**The task**
Could you copy each line of the entries that contains "winRowOf"?

Saved data entries:
....

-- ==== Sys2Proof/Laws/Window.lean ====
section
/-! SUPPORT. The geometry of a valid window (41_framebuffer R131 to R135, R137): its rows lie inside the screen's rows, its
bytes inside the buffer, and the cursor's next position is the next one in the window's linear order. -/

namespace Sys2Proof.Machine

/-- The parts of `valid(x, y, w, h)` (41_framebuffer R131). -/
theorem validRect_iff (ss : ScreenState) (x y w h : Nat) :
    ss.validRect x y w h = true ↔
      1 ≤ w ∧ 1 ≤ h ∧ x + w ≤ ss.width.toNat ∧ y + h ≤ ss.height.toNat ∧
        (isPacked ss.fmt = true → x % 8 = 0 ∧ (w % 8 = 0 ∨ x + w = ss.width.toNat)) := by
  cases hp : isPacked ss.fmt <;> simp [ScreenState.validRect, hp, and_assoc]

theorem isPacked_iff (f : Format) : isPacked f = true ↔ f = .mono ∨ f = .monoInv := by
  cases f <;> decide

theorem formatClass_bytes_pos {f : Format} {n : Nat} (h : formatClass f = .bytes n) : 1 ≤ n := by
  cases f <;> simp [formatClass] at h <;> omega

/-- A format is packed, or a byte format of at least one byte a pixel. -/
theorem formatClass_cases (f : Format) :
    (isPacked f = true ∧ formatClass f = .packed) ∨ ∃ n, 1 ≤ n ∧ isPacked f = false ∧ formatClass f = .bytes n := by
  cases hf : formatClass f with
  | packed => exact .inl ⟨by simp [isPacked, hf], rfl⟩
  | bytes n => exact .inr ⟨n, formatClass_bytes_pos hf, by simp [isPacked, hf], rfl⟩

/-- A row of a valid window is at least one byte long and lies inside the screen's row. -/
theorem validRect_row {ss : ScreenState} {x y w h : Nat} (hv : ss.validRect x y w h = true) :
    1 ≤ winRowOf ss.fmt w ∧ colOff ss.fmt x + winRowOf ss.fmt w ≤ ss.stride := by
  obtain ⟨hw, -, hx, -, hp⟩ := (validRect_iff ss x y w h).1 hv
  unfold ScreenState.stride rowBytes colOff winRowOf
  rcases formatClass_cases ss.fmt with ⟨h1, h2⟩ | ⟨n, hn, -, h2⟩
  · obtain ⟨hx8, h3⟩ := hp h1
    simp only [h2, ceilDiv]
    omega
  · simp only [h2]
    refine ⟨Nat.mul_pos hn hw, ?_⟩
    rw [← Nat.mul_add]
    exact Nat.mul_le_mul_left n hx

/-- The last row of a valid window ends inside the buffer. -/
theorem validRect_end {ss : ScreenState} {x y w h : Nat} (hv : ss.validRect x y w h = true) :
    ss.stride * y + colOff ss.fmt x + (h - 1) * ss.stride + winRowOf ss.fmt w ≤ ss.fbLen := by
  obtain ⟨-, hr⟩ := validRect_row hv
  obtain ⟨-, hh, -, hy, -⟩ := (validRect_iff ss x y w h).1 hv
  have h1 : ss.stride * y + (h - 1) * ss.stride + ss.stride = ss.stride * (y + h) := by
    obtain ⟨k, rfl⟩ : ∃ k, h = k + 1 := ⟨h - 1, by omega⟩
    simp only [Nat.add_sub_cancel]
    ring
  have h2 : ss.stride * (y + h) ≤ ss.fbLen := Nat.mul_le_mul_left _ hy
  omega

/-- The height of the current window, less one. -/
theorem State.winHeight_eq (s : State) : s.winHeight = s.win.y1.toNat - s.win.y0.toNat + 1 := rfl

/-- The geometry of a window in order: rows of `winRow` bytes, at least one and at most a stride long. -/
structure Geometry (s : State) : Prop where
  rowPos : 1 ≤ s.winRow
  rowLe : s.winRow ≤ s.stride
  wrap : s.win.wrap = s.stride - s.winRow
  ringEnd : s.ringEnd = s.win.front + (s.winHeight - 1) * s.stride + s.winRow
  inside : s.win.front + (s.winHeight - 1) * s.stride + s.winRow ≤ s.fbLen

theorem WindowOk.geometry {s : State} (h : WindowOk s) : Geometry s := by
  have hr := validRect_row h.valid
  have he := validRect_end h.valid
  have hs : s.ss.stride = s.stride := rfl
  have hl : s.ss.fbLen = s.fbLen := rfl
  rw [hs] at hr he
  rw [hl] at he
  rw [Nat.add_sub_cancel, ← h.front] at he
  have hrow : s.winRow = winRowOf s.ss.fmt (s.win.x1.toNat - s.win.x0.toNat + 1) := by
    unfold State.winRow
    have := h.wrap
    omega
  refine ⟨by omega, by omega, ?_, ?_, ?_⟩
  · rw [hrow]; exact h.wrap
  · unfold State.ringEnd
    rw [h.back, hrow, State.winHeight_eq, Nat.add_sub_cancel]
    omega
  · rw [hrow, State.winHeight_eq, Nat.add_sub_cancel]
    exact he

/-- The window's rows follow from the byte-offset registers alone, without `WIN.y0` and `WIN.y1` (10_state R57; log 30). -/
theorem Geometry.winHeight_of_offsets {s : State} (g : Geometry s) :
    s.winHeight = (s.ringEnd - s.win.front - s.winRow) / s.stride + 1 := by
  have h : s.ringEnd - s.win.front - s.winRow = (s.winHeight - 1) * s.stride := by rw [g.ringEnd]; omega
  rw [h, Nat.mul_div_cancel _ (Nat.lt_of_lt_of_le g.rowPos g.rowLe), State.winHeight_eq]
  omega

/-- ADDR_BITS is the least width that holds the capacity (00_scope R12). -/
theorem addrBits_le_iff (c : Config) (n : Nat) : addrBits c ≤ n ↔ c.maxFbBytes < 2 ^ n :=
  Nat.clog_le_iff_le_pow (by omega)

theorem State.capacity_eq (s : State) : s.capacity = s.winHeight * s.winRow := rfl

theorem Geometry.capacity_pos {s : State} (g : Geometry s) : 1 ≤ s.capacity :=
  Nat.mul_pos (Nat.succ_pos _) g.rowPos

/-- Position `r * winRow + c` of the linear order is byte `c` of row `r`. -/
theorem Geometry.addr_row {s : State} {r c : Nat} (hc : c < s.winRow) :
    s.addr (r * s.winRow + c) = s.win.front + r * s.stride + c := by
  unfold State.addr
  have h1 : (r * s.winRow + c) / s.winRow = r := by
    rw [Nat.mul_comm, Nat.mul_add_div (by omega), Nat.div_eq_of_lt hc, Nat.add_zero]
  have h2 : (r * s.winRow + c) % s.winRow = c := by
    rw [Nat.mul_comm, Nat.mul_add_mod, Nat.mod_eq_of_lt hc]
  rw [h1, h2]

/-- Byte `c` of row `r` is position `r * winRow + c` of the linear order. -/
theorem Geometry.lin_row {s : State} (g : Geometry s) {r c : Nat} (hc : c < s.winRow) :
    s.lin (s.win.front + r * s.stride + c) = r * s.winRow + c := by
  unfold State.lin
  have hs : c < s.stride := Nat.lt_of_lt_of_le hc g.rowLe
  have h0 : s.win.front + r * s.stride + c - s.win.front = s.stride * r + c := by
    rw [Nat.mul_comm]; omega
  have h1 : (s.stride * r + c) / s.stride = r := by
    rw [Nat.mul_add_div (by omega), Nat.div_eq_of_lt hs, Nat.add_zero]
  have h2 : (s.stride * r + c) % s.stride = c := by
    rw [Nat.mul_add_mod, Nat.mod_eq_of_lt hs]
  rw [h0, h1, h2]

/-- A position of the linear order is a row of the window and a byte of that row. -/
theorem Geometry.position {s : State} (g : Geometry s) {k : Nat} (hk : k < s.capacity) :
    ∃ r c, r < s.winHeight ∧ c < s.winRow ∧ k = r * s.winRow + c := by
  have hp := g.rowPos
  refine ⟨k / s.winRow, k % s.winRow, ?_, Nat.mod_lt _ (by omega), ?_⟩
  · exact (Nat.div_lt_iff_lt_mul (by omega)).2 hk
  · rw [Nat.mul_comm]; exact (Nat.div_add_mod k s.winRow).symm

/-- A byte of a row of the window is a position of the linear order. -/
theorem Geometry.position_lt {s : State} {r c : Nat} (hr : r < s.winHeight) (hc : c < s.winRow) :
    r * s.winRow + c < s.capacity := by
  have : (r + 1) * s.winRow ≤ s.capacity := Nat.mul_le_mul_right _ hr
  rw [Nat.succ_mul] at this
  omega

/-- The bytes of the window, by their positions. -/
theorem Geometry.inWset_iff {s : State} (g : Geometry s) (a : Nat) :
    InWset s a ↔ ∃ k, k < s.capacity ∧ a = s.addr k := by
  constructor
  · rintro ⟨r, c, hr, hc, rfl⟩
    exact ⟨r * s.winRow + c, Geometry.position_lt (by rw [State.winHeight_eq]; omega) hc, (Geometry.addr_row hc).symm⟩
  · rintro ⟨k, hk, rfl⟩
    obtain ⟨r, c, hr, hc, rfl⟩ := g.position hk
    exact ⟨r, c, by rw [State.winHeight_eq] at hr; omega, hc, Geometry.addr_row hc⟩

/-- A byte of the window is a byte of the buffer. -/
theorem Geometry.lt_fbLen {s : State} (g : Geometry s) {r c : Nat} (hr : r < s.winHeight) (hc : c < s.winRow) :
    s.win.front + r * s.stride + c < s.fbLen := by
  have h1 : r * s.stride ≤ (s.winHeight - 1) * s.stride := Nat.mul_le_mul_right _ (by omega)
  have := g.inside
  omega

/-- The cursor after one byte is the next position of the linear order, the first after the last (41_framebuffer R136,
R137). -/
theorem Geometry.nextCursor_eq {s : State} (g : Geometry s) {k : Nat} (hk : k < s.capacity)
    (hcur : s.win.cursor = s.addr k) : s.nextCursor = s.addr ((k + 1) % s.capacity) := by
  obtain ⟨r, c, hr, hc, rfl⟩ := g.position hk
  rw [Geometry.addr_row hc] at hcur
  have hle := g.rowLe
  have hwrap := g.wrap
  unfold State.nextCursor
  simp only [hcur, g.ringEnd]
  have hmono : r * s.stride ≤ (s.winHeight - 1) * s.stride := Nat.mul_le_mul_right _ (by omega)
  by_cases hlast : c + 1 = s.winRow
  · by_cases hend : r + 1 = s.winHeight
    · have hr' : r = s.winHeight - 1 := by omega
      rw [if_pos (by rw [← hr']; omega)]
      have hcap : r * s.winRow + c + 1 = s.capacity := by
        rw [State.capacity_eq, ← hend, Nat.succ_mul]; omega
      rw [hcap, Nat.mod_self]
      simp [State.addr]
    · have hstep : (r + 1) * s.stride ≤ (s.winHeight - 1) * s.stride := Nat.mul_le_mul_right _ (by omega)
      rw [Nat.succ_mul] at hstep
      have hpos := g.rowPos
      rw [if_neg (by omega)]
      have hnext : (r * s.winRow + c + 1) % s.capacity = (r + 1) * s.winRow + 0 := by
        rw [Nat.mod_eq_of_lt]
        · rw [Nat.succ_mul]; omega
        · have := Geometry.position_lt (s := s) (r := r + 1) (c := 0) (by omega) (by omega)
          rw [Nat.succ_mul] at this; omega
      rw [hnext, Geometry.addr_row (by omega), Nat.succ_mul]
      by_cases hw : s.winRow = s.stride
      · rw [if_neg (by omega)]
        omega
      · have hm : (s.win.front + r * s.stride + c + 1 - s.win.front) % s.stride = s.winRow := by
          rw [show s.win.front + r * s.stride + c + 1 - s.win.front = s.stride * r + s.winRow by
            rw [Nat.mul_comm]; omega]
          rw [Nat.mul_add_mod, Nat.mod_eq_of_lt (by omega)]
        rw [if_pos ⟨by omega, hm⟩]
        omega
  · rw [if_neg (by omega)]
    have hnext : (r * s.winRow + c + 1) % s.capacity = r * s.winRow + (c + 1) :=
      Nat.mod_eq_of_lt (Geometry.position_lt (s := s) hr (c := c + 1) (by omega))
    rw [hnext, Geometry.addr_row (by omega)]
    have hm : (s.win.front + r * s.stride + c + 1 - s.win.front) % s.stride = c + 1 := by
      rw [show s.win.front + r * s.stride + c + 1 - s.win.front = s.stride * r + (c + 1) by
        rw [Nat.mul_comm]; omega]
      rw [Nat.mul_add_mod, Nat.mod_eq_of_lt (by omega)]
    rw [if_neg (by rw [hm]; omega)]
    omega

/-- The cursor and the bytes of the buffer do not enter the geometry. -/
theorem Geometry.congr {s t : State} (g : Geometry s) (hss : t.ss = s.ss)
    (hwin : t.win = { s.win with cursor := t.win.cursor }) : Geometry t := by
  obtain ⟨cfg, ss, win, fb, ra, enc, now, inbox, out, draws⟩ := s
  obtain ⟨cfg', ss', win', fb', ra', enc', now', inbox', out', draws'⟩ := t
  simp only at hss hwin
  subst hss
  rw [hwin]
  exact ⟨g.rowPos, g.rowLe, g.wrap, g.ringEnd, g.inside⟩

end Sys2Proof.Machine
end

....

**Solution to this task**
    1 ≤ winRowOf ss.fmt w ∧ colOff ss.fmt x + winRowOf ss.fmt w ≤ ss.stride := by
  unfold ScreenState.stride rowBytes colOff winRowOf
    ss.stride * y + colOff ss.fmt x + (h - 1) * ss.stride + winRowOf ss.fmt w ≤ ss.fbLen := by
  have hrow : s.winRow = winRowOf s.ss.fmt (s.win.x1.toNat - s.win.x0.toNat + 1) := by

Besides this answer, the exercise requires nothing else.